**Assigned task:** In the listing that follows, copy out each line that includes the word "wReam".

**Supplied material:**
◆ ◆ ◆ ◆ ◆ ◆ ◆

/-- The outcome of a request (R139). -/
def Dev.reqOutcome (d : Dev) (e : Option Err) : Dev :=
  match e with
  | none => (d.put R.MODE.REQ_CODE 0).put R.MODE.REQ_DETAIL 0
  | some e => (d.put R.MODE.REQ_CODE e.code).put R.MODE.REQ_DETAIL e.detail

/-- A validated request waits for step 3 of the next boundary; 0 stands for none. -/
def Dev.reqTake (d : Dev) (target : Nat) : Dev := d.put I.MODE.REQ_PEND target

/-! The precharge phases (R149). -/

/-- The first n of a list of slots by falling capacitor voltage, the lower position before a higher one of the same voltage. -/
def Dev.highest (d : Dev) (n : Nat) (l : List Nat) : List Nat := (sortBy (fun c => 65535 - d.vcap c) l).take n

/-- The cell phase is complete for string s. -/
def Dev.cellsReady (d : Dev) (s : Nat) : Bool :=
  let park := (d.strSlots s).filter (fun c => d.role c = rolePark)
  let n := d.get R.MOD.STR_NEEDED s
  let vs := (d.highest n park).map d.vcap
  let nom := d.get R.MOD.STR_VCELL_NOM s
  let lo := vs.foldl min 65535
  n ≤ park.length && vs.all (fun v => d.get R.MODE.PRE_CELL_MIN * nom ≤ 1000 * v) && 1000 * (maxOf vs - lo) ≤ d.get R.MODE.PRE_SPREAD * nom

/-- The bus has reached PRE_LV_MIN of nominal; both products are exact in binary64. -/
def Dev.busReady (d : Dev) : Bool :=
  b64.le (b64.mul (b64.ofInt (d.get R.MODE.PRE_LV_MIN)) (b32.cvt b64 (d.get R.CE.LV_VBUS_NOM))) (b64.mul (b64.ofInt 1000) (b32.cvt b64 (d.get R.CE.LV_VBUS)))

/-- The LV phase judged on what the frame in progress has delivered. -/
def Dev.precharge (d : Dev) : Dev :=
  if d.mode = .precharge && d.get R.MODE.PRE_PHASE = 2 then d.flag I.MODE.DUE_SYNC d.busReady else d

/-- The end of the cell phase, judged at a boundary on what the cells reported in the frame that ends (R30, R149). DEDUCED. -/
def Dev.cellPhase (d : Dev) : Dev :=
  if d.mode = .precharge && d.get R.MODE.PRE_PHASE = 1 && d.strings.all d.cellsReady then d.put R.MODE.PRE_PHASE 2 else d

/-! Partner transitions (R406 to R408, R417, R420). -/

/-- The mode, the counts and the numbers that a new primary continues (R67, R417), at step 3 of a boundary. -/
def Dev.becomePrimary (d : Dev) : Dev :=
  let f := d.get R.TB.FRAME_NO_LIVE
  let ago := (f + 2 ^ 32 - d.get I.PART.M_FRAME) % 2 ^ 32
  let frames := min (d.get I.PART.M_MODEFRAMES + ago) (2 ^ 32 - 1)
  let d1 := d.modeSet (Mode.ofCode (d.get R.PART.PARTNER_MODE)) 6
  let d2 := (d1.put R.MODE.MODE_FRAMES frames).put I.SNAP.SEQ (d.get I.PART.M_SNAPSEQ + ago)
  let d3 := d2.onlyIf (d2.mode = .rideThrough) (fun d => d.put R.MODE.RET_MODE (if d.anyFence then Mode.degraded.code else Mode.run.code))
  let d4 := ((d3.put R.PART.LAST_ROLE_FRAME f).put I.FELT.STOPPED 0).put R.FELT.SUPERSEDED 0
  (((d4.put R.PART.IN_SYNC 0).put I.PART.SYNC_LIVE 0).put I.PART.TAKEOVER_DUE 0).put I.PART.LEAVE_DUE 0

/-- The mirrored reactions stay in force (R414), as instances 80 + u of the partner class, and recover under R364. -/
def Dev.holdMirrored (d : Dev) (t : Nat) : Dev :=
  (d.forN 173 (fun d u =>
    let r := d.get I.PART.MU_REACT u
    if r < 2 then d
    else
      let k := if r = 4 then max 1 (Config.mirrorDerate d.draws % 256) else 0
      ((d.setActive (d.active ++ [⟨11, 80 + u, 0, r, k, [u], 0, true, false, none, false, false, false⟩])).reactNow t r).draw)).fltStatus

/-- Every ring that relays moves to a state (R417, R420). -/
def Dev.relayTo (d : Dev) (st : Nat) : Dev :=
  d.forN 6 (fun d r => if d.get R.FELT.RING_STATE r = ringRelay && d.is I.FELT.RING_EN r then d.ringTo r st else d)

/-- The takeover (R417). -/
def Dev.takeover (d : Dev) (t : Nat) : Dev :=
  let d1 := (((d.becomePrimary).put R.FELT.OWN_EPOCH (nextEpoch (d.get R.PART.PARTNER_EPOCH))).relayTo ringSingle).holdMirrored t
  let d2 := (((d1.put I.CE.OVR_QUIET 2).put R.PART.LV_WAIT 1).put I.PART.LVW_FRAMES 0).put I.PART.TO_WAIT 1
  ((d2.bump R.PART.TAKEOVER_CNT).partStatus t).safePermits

◆ ◆ ◆ ◆ ◆ ◆ ◆

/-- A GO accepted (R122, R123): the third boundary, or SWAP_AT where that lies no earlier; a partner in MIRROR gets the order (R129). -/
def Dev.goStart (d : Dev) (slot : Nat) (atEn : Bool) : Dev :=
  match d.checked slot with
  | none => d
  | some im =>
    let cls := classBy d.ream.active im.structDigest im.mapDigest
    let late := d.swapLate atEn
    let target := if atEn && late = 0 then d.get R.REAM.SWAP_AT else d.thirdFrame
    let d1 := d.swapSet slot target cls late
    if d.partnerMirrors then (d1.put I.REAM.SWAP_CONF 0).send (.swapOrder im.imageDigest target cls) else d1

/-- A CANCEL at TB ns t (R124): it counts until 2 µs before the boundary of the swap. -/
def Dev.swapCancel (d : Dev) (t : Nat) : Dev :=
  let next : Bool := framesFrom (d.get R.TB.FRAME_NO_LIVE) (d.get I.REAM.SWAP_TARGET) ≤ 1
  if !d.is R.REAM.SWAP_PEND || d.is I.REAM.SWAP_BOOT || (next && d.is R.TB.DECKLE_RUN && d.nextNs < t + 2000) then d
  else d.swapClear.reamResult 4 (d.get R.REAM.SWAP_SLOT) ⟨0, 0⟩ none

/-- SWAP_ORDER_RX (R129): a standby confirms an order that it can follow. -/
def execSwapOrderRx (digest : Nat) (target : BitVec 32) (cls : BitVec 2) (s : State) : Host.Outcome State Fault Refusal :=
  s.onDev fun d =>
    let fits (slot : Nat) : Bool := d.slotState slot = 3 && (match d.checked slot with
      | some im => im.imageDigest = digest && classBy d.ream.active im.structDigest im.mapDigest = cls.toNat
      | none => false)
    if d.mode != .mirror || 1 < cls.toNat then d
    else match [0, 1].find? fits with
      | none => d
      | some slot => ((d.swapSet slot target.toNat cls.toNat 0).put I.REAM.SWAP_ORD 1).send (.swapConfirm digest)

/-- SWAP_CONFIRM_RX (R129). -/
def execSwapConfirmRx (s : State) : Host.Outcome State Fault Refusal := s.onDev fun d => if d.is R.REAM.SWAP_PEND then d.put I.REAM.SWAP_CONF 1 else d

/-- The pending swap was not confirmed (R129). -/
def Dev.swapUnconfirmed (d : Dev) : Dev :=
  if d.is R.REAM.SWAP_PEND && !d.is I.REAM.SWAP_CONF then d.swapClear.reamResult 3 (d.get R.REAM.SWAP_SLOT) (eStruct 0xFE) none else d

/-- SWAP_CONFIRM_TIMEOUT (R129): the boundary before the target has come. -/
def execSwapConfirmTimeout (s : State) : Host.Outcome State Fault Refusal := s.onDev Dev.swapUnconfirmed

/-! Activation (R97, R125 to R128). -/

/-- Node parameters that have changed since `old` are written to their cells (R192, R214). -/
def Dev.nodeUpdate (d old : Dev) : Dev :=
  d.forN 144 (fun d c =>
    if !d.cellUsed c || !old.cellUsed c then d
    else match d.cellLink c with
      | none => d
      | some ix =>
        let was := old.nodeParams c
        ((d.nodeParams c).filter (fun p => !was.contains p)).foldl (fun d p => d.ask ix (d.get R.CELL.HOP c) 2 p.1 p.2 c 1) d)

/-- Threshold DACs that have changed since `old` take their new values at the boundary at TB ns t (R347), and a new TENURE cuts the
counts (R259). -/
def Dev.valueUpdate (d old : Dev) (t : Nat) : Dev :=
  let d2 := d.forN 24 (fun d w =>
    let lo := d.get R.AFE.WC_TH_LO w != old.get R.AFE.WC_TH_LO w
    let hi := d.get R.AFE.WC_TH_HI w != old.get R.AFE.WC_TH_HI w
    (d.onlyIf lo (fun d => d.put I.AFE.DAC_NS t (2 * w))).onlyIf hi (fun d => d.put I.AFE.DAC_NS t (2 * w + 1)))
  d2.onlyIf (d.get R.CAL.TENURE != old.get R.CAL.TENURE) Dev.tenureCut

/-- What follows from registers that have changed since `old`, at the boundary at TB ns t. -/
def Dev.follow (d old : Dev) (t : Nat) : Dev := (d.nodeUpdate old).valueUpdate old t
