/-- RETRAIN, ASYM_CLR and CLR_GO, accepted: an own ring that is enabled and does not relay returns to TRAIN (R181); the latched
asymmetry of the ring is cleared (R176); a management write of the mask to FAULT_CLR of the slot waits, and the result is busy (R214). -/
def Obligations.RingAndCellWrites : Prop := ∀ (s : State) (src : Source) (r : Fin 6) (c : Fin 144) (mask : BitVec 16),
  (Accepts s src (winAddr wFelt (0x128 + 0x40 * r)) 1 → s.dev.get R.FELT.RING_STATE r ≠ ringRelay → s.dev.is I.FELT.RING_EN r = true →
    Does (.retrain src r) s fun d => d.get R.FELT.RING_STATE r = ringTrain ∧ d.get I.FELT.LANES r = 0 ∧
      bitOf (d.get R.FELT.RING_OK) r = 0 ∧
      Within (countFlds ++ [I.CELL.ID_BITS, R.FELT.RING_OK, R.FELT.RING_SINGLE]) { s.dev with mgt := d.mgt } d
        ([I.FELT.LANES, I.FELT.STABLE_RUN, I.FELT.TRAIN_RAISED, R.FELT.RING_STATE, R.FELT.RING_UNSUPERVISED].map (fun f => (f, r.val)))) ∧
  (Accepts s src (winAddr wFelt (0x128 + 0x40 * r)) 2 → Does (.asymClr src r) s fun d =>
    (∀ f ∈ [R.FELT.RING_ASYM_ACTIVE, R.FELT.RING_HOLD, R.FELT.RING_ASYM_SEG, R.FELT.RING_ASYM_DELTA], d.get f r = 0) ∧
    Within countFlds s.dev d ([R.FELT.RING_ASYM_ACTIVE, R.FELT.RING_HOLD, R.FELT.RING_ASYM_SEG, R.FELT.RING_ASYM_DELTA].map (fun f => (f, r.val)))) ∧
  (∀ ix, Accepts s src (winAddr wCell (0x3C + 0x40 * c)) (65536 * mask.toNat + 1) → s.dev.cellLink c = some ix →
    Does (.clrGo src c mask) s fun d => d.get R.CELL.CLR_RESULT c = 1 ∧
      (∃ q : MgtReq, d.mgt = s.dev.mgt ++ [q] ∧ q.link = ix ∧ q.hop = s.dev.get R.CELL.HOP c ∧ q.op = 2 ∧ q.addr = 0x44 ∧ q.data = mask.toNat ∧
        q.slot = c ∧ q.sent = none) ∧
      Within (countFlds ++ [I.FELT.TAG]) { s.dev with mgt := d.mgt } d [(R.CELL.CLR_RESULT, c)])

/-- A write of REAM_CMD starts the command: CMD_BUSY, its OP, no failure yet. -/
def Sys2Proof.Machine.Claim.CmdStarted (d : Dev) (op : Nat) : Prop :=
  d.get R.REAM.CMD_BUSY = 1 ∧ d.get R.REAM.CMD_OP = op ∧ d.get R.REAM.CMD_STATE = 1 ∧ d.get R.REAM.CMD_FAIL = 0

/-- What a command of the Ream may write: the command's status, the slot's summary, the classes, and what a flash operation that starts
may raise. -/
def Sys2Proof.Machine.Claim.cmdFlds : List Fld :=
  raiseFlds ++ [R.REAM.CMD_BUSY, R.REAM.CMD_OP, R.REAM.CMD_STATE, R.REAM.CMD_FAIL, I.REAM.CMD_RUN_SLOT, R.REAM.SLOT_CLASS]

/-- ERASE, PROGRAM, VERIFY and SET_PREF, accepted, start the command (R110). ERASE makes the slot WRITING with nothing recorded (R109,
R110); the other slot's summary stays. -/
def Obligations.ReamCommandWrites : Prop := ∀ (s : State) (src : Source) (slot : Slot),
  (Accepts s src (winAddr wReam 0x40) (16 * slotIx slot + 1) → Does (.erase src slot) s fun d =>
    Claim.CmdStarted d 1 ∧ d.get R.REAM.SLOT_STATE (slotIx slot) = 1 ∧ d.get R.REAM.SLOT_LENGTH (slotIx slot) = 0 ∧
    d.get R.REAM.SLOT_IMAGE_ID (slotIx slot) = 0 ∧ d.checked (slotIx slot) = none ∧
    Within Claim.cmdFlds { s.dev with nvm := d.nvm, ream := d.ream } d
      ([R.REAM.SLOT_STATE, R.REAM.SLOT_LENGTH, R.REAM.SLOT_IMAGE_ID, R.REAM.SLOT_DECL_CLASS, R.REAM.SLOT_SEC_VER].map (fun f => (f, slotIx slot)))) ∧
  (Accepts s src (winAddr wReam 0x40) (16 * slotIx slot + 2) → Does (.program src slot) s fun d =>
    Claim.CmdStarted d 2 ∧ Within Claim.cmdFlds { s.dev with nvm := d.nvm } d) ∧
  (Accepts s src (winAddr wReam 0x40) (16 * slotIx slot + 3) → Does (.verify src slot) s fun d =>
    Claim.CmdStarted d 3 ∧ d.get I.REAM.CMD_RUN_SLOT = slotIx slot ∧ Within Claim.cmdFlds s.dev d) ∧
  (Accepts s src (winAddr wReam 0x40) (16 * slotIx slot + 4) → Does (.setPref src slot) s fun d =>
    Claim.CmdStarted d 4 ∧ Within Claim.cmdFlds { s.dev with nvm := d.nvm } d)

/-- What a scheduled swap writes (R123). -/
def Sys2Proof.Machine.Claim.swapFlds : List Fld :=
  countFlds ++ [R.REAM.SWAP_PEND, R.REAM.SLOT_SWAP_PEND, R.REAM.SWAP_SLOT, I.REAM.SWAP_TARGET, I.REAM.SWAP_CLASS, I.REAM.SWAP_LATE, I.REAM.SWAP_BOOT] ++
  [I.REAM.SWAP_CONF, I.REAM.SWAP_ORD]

◆ ◆ ◆ ◆ ◆ ◆ ◆

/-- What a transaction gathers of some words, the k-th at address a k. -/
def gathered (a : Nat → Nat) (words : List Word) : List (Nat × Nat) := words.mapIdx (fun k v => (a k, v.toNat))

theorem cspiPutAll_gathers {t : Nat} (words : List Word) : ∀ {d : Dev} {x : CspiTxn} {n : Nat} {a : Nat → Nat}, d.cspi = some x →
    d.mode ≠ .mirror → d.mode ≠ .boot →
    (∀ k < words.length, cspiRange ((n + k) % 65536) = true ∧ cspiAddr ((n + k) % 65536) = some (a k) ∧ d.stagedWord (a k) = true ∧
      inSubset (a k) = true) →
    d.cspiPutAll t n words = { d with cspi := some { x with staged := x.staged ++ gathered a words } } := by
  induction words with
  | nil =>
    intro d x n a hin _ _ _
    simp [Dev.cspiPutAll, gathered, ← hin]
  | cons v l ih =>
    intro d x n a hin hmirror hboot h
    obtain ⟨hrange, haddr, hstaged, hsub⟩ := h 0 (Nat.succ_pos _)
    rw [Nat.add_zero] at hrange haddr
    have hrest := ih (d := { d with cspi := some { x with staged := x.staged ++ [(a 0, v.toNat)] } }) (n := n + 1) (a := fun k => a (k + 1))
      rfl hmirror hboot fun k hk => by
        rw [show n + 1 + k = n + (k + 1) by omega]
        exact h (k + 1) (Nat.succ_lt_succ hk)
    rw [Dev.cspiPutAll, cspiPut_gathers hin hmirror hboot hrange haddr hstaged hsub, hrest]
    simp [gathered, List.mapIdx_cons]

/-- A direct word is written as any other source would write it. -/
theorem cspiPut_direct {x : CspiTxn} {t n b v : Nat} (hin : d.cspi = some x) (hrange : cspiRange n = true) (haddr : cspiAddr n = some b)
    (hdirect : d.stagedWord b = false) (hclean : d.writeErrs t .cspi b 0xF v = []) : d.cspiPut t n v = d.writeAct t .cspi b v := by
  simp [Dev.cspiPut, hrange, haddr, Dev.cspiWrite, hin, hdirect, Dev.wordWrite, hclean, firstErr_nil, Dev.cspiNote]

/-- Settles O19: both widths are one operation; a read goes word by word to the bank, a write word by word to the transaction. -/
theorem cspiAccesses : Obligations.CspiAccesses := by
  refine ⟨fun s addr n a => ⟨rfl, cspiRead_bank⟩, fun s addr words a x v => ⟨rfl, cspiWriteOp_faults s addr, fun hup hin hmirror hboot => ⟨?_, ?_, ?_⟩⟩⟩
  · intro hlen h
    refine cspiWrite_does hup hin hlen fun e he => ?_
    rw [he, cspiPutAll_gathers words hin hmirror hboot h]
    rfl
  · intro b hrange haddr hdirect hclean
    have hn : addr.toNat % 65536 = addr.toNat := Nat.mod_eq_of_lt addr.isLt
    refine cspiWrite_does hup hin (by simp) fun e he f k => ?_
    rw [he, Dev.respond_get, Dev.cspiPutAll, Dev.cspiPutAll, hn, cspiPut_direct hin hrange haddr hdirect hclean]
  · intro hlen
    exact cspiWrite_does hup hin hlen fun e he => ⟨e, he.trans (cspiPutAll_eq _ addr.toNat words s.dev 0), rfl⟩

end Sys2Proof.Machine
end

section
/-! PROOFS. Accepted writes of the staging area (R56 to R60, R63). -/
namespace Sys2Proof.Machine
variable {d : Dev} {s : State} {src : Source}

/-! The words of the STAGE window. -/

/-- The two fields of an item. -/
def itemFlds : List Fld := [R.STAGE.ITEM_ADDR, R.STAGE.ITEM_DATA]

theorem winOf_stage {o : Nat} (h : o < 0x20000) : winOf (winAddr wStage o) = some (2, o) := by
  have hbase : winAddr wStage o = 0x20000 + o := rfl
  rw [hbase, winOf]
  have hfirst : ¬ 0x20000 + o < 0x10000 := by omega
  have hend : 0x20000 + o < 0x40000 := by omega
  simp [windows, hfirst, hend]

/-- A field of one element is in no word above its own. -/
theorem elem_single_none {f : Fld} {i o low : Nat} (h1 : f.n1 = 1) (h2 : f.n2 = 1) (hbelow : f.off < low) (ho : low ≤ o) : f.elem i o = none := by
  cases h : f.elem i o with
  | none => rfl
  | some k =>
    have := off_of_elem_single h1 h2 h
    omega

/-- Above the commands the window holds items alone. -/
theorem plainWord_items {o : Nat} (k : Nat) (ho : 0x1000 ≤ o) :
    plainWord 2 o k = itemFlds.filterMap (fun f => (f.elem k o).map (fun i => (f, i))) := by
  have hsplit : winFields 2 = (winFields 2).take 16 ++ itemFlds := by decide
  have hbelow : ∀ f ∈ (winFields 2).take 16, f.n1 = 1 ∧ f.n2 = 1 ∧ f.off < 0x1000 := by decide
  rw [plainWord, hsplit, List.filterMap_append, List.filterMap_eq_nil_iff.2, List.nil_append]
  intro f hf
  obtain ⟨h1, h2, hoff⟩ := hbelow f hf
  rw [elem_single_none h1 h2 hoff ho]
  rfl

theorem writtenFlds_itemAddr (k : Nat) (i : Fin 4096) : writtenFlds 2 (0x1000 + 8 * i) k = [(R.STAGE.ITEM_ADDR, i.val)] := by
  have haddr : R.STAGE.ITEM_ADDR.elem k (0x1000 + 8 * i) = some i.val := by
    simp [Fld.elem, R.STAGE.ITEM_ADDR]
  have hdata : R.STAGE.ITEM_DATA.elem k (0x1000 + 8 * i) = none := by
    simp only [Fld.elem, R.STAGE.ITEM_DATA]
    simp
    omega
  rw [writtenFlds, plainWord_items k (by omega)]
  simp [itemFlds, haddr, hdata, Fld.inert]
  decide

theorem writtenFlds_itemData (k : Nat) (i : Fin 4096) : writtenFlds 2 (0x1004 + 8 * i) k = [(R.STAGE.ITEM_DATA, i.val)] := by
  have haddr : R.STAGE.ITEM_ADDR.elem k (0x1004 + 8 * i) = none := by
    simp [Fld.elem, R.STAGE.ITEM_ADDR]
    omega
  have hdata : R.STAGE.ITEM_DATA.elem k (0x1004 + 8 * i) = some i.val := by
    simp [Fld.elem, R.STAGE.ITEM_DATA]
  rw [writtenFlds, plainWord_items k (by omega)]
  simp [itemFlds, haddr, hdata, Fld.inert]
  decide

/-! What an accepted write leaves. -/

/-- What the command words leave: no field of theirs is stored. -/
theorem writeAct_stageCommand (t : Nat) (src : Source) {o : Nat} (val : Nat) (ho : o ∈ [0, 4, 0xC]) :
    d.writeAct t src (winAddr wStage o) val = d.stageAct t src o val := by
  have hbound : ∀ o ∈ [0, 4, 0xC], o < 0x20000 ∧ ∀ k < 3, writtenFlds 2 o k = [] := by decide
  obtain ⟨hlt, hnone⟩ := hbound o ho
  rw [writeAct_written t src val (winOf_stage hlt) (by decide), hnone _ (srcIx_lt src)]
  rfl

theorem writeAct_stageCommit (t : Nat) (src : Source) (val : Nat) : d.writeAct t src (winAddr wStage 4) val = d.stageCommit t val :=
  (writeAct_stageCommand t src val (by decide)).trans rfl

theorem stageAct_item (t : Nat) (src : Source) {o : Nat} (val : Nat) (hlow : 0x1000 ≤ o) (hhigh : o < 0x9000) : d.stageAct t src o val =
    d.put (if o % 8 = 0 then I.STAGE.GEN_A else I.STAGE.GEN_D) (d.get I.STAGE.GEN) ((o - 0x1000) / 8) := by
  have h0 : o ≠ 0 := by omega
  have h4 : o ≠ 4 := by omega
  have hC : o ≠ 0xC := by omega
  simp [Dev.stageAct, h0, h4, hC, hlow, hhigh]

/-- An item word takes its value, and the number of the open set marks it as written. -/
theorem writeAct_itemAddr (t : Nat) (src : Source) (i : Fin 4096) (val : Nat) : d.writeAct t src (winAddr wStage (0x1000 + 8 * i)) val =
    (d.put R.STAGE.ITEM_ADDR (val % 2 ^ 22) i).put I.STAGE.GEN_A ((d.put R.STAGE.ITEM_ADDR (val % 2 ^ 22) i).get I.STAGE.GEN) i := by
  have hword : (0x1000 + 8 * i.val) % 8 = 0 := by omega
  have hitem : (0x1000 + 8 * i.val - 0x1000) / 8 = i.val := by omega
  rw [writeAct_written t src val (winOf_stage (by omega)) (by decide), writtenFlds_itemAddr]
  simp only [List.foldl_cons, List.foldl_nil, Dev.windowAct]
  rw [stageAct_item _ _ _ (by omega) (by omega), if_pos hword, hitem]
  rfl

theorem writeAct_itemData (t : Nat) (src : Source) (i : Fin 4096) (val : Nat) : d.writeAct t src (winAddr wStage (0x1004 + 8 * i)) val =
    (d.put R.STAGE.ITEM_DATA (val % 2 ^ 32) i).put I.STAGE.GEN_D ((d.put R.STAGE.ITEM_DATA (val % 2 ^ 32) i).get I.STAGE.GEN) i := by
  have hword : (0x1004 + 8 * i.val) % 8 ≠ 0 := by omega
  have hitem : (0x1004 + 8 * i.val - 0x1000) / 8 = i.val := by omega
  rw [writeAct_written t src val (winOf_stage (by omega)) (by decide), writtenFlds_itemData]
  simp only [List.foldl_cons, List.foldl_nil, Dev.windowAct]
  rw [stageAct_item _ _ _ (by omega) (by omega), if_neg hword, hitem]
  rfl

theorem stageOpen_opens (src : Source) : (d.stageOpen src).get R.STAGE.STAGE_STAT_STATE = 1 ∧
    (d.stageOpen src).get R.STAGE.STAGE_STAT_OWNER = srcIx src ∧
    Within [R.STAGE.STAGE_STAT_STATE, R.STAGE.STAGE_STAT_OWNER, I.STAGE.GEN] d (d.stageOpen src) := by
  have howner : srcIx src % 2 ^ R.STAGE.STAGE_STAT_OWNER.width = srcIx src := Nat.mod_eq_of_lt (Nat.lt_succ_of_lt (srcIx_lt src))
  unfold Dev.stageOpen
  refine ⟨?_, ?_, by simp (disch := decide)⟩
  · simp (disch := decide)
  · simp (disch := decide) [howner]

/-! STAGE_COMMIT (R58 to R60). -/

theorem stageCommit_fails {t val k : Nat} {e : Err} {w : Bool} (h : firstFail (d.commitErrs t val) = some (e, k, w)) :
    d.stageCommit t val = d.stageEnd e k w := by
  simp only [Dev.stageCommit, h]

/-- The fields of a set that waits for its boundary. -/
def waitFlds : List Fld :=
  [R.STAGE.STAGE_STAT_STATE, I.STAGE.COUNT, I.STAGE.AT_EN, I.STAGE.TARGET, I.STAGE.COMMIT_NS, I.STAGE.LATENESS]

◆ ◆ ◆ ◆ ◆ ◆ ◆

**Problem solution:**
  (Accepts s src (winAddr wReam 0x40) (16 * slotIx slot + 1) → Does (.erase src slot) s fun d =>
  (Accepts s src (winAddr wReam 0x40) (16 * slotIx slot + 2) → Does (.program src slot) s fun d =>
  (Accepts s src (winAddr wReam 0x40) (16 * slotIx slot + 3) → Does (.verify src slot) s fun d =>
  (Accepts s src (winAddr wReam 0x40) (16 * slotIx slot + 4) → Does (.setPref src slot) s fun d =>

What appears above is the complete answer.